[Paper Note] A utility criterion for Markov decision processes
Published:
Jaquette, S. C. (1976). A utility criterion for Markov decision processes. Management Science, 23(1), 43-49.
Utility criterion
The following utility criterion is used \(u(X)=-\exp(-\sum\limits_{t}\lambda_{t}x_{t}),\) where $\lambda_{t}= \lambda \beta^{t}$, reflecting time discount and constant risk averse.
- The function form is log-additive (pollack, 1967)
- It also satisfies risk independence
- The formulation can be considered also as a utility function of the total reward, discounted to the current period
Utility optimality
A policy $\pi=(f_1,…,f_t,…)$ is a sequence of vectors. $f_t=\pi_t(s_t)$ maps from states to actions.

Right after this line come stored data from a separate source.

/-- The LM offset of an address in a stash line's region. -/
def stashOff (s : State) (h : Nat × Nat × Nat) (va : Nat) : Nat :=
  match tget s.wgs h.1 with
  | none => 0
  | some w => match w.stash[h.2.1]? with
    | none => 0
    | some r => r.lm + (va - r.va)

/-- The stash line that holds an address has been filled. -/
def stashFilled (s : State) (h : Nat × Nat × Nat) : Bool :=
  match (tget s.wgs h.1).bind (fun w => w.stash[h.2.1]?) with
  | none => false
  | some r => (tget r.lines h.2.2).isSome

/-- An access of a workgroup goes to fabric memory: a stash line that has been filled serves it within the package (R157). -/
def remoteAt (s : State) (wg va pa : Nat) : Bool :=
  isFabric pa && !(match stashAt s wg va with
    | some h => stashFilled s h
    | none => false)

/-- The data that a workgroup would read from global memory lie beyond repair (R157, R408). -/
def dataPoisoned (s : State) (wg va pa n : Nat) : Bool :=
  match stashAt s wg va with
  | some h => if stashFilled s h then poisoned s (lmPlace wg (stashOff s h va)) n else seenPoisoned s pa n
  | none => seenPoisoned s pa n

/-! Page tables (R161, R162). -/

/-- The leaf that maps an address, by a walk of the levels named from the top (R161). -/
def walkFrom (s : State) (va : Nat) : List Nat → Nat → Except XErr DWord
  | [], _ => .error .malformed
  | l :: r, table =>
    let i := va / 2 ^ (12 + 9 * l) % 512
    if !physOk s (table + 8 * i) then .error .phys
    else
      let e : DWord := BitVec.ofNat 64 (seenNat s (table + 8 * i) 8)
      if !pteV e then .error .unmapped
      else if e.getLsbD 57 || field e 11 5 != 0 then .error .malformed
      else if pteLeaf e then
        let n := 2 ^ (if l = 0 then pteSize e else pteSize e - 9)
        if 2 ≤ l ∨ (l = 0 ∧ 8 < pteSize e) ∨ (l = 1 ∧ pteSize e < 9) ∨ pteOrd e = 3 ∨
            ptePa e % 2 ^ (12 + pteSize e) ≠ 0 ∨
            (List.range n).any (fun j => seenNat s (table + 8 * (i / n * n + j)) 8 != e.toNat) = true then
          .error .malformed
        else .ok e
      else if pteSize e ≠ 0 ∨ pteOrd e ≠ 0 then .error .malformed
      else walkFrom s va r (ptePa e)

/-- The page-table bytes that a walk of an address reads: physical addresses and lengths (R161). -/
def walkReads (s : State) (va : Nat) : List Nat → Nat → List (Nat × Nat)
  | [], _ => []
  | l :: r, table =>
    let i := va / 2 ^ (12 + 9 * l) % 512
    if !physOk s (table + 8 * i) then []
    else
      let e : DWord := BitVec.ofNat 64 (seenNat s (table + 8 * i) 8)
      (table + 8 * i, 8) :: (
        if !pteV e || e.getLsbD 57 || field e 11 5 != 0 then []
        else if pteLeaf e then
          let n := 2 ^ (if l = 0 then min 8 (pteSize e) else min 8 (pteSize e - 9))
          [(table + 8 * (i / n * n), 8 * n)]
        else walkReads s va r (ptePa e))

- A policy $\pi^{*}$ is utility optimal with constant risk aversion $\lambda$ if $u_{\pi^{*}}(\lambda)\geq u_{\pi}(\lambda)$ for all $\pi$.

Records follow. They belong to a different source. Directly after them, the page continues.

-- ==== Sys2Proof/Machine/Dir.lean ====
section
/-! DEFINITION. Records that units of a core keep for threads: tasks (17 R251 to R253), the key directory and censuses
(19 R298 to R309), waiting claims of register granules (03 R49 to R52), barriers (13 R198 to R201). -/

namespace Sys2Proof.Machine

/-! Cores. -/

/-- A core is enabled (29 R410). -/
def coreOn (s : State) (c : Nat) : Bool :=
  s.dieEn.getLsbD (dieOf c) && (tgetD 0 s.coreEn (dieOf c)).getLsbD (c % 64)

/-- A link is enabled (R410). -/
def linkOn (s : State) (l : Nat) : Bool := s.linkEn.getLsbD l && s.dieEn.getLsbD (l / 8)

/-- A link is up (25 R352). -/
def linkUpNow (s : State) (l : Nat) : Bool := linkOn s l && (linkRec s l).stat.getLsbD 31

/-- The lowest-numbered link of a die that is up. -/
def dieLink (s : State) (d : Nat) : Option Nat := ((List.range 8).map (8 * d + ·)).find? (linkUpNow s)

/-- Hand a packet that the commons nodes distribute to the fabric, through the lowest-numbered link of a die that is up: it
names the node at that link (25 R350, R380; log 96). -/
def sendNode (s : State) (kind die : Nat) (fields : List Nat) (data : List Byte) : State :=
  let l := (dieLink s die).getD 0
  sendFabric s kind (field (linkRec s l).stat 23 12) l 0 fields data

/-- Hand a gate packet to the fabric: to the package of GATEFID, or from it to every other (01 R31; log 96). -/
def sendGate (s : State) (rank gfid : Nat) (mkey : DWord) (fields : List Nat) (data : List Byte) : State :=
  if rank = 0 then sendNode s 10 0 (gfid :: mkey.toNat :: fields) data
  else sendFabric s 10 gfid ((dieLink s 0).getD 0) 0 (gfid :: mkey.toNat :: fields) data

/-! Claims (R49 to R52). -/

/-- The number of granules in a set. -/
def granules (g : BitVec 4) : Nat := ((List.range 4).filter (fun i => g.getLsbD i)).length

/-- Frames of a core's pool in use: those of its warps and of its reform bins (R49, R53). -/
def framesUsed (s : State) (c : Nat) : Nat :=
  (s.warps.filter (fun e => coreOf e.1 == c)).foldl (fun n e => n + granules e.2.claimed) 0 +
    (coreRec s c).bins.foldl (fun n e => n + granules e.2.claimed) 0

/-- A register lies in one of the granules of a set (R50). -/
def inGranules (g : BitVec 4) (r : Nat) : Bool := decide (64 ≤ r) && decide (r < 192) && g.getLsbD ((r - 64) / 32)

/-- A granted granule reads zero in every lane (R51). -/
def zeroGranules (v : Tbl Word) (g : BitVec 4) : Tbl Word := v.filter (fun e => !inGranules g (e.1 / 32))

/-- A warp whose claimed granules are now these, where those of a mask come or go: their registers read zero, and no mark of
data beyond repair stays on them (R49, R51, 29 R408). -/
def regranule (w : Warp) (claimed g : BitVec 4) : Warp :=
  { w with claimed := claimed, v := zeroGranules w.v g, spoilt := w.spoilt.filter (fun p => !inGranules g (p / 32)) }

/-- A word counts in RETIRED (R64). -/
def countRetired (s : State) (wg : Nat) : State :=
  match tget s.wgs wg with
  | none => s
  | some g => setWg s wg { g with retired := g.retired + 1 }

/-- Grant the waiting claims of a core in request order while frames are free, each a word that retires now (R51, R64): fuel is
the length of the queue. -/
def grantClaims (s : State) (c : Nat) : Nat → State
  | 0 => s
  | n + 1 =>
    match (coreRec s c).claims with
    | [] => s
    | (x, g) :: r =>
      let k := x / 2 ^ 32
      let m : Mask := BitVec.ofNat 32 x
      match tget s.warps k with
      | none => grantClaims (setCore s c { coreRec s c with claims := r }) c n
      | some w =>
        if framesUsed s c + granules g ≤ 128 then
          let s := setCore s c { coreRec s c with claims := r }
          let s := setWarp s k (regranule w (w.claimed ||| g) g)
          grantClaims (releaseLanes (countRetired s w.wg) k m) c n
        else s

/-- Grant whatever claims a core's pool now allows. -/
def grantAll (s : State) (c : Nat) : State := grantClaims s c (coreRec s c).claims.length

/-! Barriers (13 R198 to R201). -/

/-- A barrier object of a workgroup: at its reset value where nothing has touched it (R198). -/
def barOf (w : Workgroup) (n : Nat) : Barrier := (tget w.bars n).getD (Barrier.fresh w.alive)

/-- The completion of a phase: phase + 1, arrivals 0, and the phase of R56 ends (R198). -/
def barComplete (w : Workgroup) (n : Nat) (b : Barrier) : Workgroup :=
  { w with bars := tput w.bars n { b with phase := b.phase + 1, arrived := 0, initBy := none }, phase := w.phase + 1 }

/-- One arrival at a barrier (R200). -/
def barArrive (w : Workgroup) (n : Nat) : Workgroup :=
  let b := barOf w n
  let b := { b with arrived := b.arrived + 1 }
  if b.count ≤ b.arrived then barComplete w n b else { w with bars := tput w.bars n b }

/-- A barrier object after a thread of the workgroup has executed EXIT: at its default count it loses one, which may
complete a phase (R201). An object that nothing has touched reads as its reset value and stays unlisted. -/
def barLose (w : Workgroup) (n : Nat) : Workgroup :=
  match tget w.bars n with
  | none => if w.alive = 0 then barComplete w n (Barrier.fresh 0) else w
  | some b =>
    if b.deflt then
      let b := { b with count := b.count - 1 }
      if b.count ≤ b.arrived then barComplete w n b else { w with bars := tput w.bars n b }
    else w

/-- A thread executes EXIT: every barrier at its default count loses one (R201); nbar is the number of objects that the
workgroup may use (R198). -/
def barExit (nbar : Nat) (w : Workgroup) : Workgroup := (List.range nbar).foldl barLose { w with alive := w.alive - 1 }

/-- A barrier has completed a phase (R200). -/
def barDone (w : Workgroup) (n ph : Nat) : Bool := decide (ph < (barOf w n).phase)

/-! Tasks (17 R251 to R253). -/

/-- Task records of a context in its spill area: those beyond the 1,024 that a core holds on chip, and of saved workgroups
those that did not stand on chip (R253, 21 R325). -/
def spilledTasks (s : State) (ctx : Nat) : Nat :=
  s.cores.foldl (fun n e => n + ((e.2.tasks.drop 1024).filter (fun t => ctxOfWg s t.wg == ctx)).length) 0 +
    (ctxRec s ctx).saved.foldl (fun n g => n + (g.tasks.filter (·.spilled)).length) 0

/-- A further task record of a workgroup finds room on chip or in the spill area (R253). -/
def taskRoom (s : State) (wg : Nat) : Bool :=
  match tget s.wgs wg, gridOfWg s wg with
  | some w, some g =>
    (match w.core with
      | some c => decide ((coreRec s c).tasks.length < 1024)
      | none => false) || decide (spilledTasks s g.ctx < field g.desc 639 608 * 64)
  | _, _ => false

/-- What a task that becomes ready now notes: the clock, or while its owner is saved an age of zero (R254, R278). -/
def readyClock (s : State) (wg : Nat) : Nat := match (tget s.wgs wg).bind (·.core) with
  | some c => wgClock s c wg
  | none => 0

/-- Create a task of an owner workgroup, with the next task serial (R252, R253); a saved owner's task goes to the spill
area (R278). -/
def createTask (s : State) (wg : Nat) (pc : DWord) (args : List Word) (wid : DWord) (waits : Option Word)
    (responder : Bool) (cen : Option (Nat × Nat)) : State :=
  match tget s.wgs wg with
  | none => s
  | some w =>
    let t : Task := ⟨wg, w.nextSerial, pc, args, wid, waits, readyClock s wg, responder, cen, none, w.core.isNone⟩
    let s := setWg s wg { w with nextSerial := (w.nextSerial + 1) % 2 ^ 32 }
    match w.core with
    | some c => setCore s c { coreRec s c with tasks := (coreRec s c).tasks ++ [t] }
    | none =>
      let ctx := ctxOfWg s wg
      let x := ctxRec s ctx
      setCtx s ctx { x with saved := x.saved.map (fun g => if g.wg == wg then { g with tasks := g.tasks ++ [t] } else g) }

/-! Censuses (R302 to R309). -/

/-- Change the census with a given number, wherever it is kept. -/
def updCensus (s : State) (id : Nat) (f : Census → Census) : State :=
  let g (t : Tbl Census) : Tbl Census := t.map (fun e => if e.2.id == id then (e.1, f e.2) else e)
  { s with
    cores := s.cores.map (fun e => (e.1, { e.2 with census := g e.2.census }))
    forwarded := g s.forwarded
    ctxs := s.ctxs.map (fun e => (e.1, { e.2 with saved := e.2.saved.map (fun x => { x with census := g x.census }) })) }

/-- An entry that a census still awaits answers it with a withdrawn response (R305). -/
def withdraw (s : State) (id entry : Nat) : State :=
  updCensus s id (fun c => if c.due.any (fun d => d.1 == entry) then
    { c with due := c.due.filter (fun d => d.1 != entry), wd := c.wd + 1 } else c)

/-- The responder tasks of an entry that have not started are discarded (R305). -/
def dropResponders (s : State) (entry : Nat) : State :=
  let keep (t : Task) : Bool := !(t.responder && (t.census.map (·.2)) == some entry)
  { s with
    cores := s.cores.map (fun e => (e.1, { e.2 with tasks := e.2.tasks.filter keep }))
    ctxs := s.ctxs.map (fun e => (e.1, { e.2 with
      saved := e.2.saved.map (fun x => { x with tasks := x.tasks.filter keep }) })) }

/-- An entry leaves its directory for good: every census that awaits it gets a withdrawn response (R305). -/
def entryGone (s : State) (e : KEntry) : State :=
  dropResponders (e.answered.foldl (fun s id => withdraw s id e.id) s) e.id

/-- Remove the entries of a core's directory that satisfy a condition (R305, R309). -/
def removeEntries (s : State) (c : Nat) (p : KEntry → Bool) : State :=
  let gone := (coreRec s c).kdir.filter p
  let s := setCore s c { coreRec s c with kdir := (coreRec s c).kdir.filter (fun e => !p e) }
  gone.foldl entryGone s

/-- The enabled cores that a scope contains, taken from an asker's core (R170, R303). -/
def scopeCores (s : State) (scope c : Nat) : List Nat :=
  ((List.range 256).filter (coreOn s)).filter (fun x =>
    match scope with
    | 3 => x / 4 == c / 4
    | 4 => x / 64 == c / 64
    | _ => true)

/-- Two cores lie in a census's scope (R304). -/
def inCensusScope (cen : Census) (x : Nat) : Bool :=
  match cen.scope with
  | 3 => x / 4 == cen.core / 4
  | 4 => x / 64 == cen.core / 64
  | _ => true

/-- The context of an entry: that of its owner (R298). -/
def entryCtx (s : State) (e : KEntry) : Nat := ctxOfWg s e.owner

/-- A census matches an entry by key and context (R303). -/
def censusHits (s : State) (cen : Census) (e : KEntry) : Bool := e.key == cen.key && cen.ctxs.contains (entryCtx s e)

/-- A census is complete (R307): every arrival point reached, every due response received, no matching entry in transit
within its scope that has not answered, and the fabric's report in. -/
def censusComplete (s : State) (cen : Census) : Bool :=
  cen.todo.isEmpty && cen.due.isEmpty && cen.fabricDone &&
    s.transit.all (fun t => !(censusHits s cen t.2.entry && !t.2.entry.answered.contains cen.id &&
      inCensusScope cen t.2.target))

/-- The lowest free census slot of a core (R302). -/
def freeSlotOf (c : Core) : Option Nat := (List.range 64).find? (fun i => (tget c.census i).isNone)

/-- The next serial of a census slot (R302). -/
def nextSerial (n : Nat) : Nat := if n = 65535 then 1 else n + 1

/-- The census identifier (R302). -/
def censusWord (serial core slot : Nat) : Word := BitVec.ofNat 32 (serial * 2 ^ 16 + core * 2 ^ 8 + slot)

/-- Start one census of a workgroup in a free slot: its identifier, and the package with the census (R302, 25 R380). -/
def startCensus (s : State) (wg c slot : Nat) (key : DWord) (arg : Word) (op scope : Nat) : Word × State :=
  let cr := coreRec s c
  let serial := nextSerial (tgetD 0 cr.censusSerial slot)
  let word := censusWord serial c slot
  let ctx := ctxOfWg s wg
  let out := scope == 6 && (dieLink s (dieOf c)).isSome
  let fg := match gridOfWg s wg with
    | some g => field g.desc 58 47
    | none => 0
  let (id, s) := freshId s
  let cen : Census := ⟨id, word, ctx, [ctx], wg, c, key, arg, op, scope, scopeCores s scope c, [], [], 0, !out, none, s.fid.getD 0⟩
  let s := setCore s c { cr with census := tput cr.census slot cen, censusSerial := tput cr.censusSerial slot serial }
  (word, if out then sendNode s 7 (dieOf c) [key.toNat, arg.toNat, op, word.toNat, s.fid.getD 0, fg] [] else s)

end Sys2Proof.Machine
end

- A policy $\pi=(f_1,…,f_t,…)$ is ultimately stationary if $f_t=f$ for all $t$ larger than some finite integer
Thm. A utility optimal policy $\pi^{*}(\lambda,\beta)$ exists for all $\lambda\geq 0$ and all $0\leq\beta<1$ which is ultimately stationary. The policy $\pi^{*}$ can be chosen as a piecewise constant function of $\lambda$ and $\beta$, with an ultimate action vector $f$ a piecewise constant function of $\beta$ only (and constant for all $\beta$ close to 1).
- stationary policies are not utility optimal generally.